──────── Records provided

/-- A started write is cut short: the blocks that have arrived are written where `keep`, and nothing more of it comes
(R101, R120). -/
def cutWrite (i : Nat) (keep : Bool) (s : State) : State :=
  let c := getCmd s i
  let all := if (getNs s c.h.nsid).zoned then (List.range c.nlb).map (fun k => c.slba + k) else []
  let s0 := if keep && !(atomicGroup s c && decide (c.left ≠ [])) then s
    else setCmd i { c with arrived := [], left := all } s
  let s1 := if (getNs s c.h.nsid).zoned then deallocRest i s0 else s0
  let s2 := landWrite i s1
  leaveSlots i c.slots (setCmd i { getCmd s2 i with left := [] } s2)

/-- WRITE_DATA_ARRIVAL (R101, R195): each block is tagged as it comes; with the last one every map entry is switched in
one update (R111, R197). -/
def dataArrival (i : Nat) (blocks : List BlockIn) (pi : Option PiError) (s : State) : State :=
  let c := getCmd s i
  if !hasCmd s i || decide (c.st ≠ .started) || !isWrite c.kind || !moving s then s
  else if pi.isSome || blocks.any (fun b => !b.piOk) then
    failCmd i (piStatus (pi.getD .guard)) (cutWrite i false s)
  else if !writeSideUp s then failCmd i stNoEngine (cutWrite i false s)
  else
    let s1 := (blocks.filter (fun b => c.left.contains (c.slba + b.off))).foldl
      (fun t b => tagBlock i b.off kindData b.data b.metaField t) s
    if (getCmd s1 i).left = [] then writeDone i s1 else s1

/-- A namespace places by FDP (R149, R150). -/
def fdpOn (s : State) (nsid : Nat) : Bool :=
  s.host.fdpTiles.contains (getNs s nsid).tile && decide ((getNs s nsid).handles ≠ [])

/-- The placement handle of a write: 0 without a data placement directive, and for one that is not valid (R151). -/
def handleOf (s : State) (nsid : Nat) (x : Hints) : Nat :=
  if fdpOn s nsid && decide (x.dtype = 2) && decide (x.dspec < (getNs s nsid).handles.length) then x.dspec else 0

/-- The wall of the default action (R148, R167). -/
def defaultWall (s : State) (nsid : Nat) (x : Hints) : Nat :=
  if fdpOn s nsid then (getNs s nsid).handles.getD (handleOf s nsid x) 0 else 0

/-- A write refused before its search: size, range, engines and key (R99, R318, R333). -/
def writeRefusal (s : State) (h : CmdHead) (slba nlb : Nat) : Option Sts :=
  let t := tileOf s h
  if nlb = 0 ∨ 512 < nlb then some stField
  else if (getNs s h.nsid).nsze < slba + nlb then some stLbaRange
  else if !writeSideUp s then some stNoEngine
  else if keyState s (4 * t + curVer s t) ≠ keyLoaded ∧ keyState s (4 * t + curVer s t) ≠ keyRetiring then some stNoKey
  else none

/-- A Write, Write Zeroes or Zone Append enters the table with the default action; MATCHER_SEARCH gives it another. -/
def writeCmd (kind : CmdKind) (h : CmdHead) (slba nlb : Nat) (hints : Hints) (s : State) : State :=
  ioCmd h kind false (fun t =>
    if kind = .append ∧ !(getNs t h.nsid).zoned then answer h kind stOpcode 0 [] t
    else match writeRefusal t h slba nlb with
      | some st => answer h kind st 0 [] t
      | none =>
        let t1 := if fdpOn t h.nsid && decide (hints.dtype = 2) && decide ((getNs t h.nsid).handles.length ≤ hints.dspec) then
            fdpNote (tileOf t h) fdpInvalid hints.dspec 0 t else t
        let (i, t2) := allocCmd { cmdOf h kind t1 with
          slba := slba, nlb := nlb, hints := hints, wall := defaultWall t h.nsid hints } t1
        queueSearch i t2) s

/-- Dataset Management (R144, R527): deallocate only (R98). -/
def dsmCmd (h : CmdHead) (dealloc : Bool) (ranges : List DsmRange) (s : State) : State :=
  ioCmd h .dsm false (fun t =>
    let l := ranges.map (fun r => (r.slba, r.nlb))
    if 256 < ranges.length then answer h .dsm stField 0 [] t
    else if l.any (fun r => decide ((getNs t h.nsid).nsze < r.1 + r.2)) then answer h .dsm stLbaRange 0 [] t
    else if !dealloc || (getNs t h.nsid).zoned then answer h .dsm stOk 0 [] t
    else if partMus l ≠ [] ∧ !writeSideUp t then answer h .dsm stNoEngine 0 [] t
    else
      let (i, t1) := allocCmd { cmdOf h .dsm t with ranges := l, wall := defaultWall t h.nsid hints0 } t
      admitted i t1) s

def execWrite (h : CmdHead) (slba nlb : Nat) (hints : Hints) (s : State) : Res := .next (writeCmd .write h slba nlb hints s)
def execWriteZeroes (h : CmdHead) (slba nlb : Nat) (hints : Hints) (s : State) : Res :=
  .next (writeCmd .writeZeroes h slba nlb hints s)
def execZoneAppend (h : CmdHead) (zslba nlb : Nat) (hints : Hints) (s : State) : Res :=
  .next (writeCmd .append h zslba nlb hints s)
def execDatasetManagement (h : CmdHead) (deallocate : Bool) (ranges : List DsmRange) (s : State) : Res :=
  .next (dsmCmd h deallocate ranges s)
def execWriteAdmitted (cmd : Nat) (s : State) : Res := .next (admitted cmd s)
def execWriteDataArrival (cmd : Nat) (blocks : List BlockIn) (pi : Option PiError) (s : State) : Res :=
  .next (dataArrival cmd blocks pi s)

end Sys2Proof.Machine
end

────────────────

* What needs to be done
The answer should consist only of the number of lines above in which "Bool" appears.

* Result of this exercise
4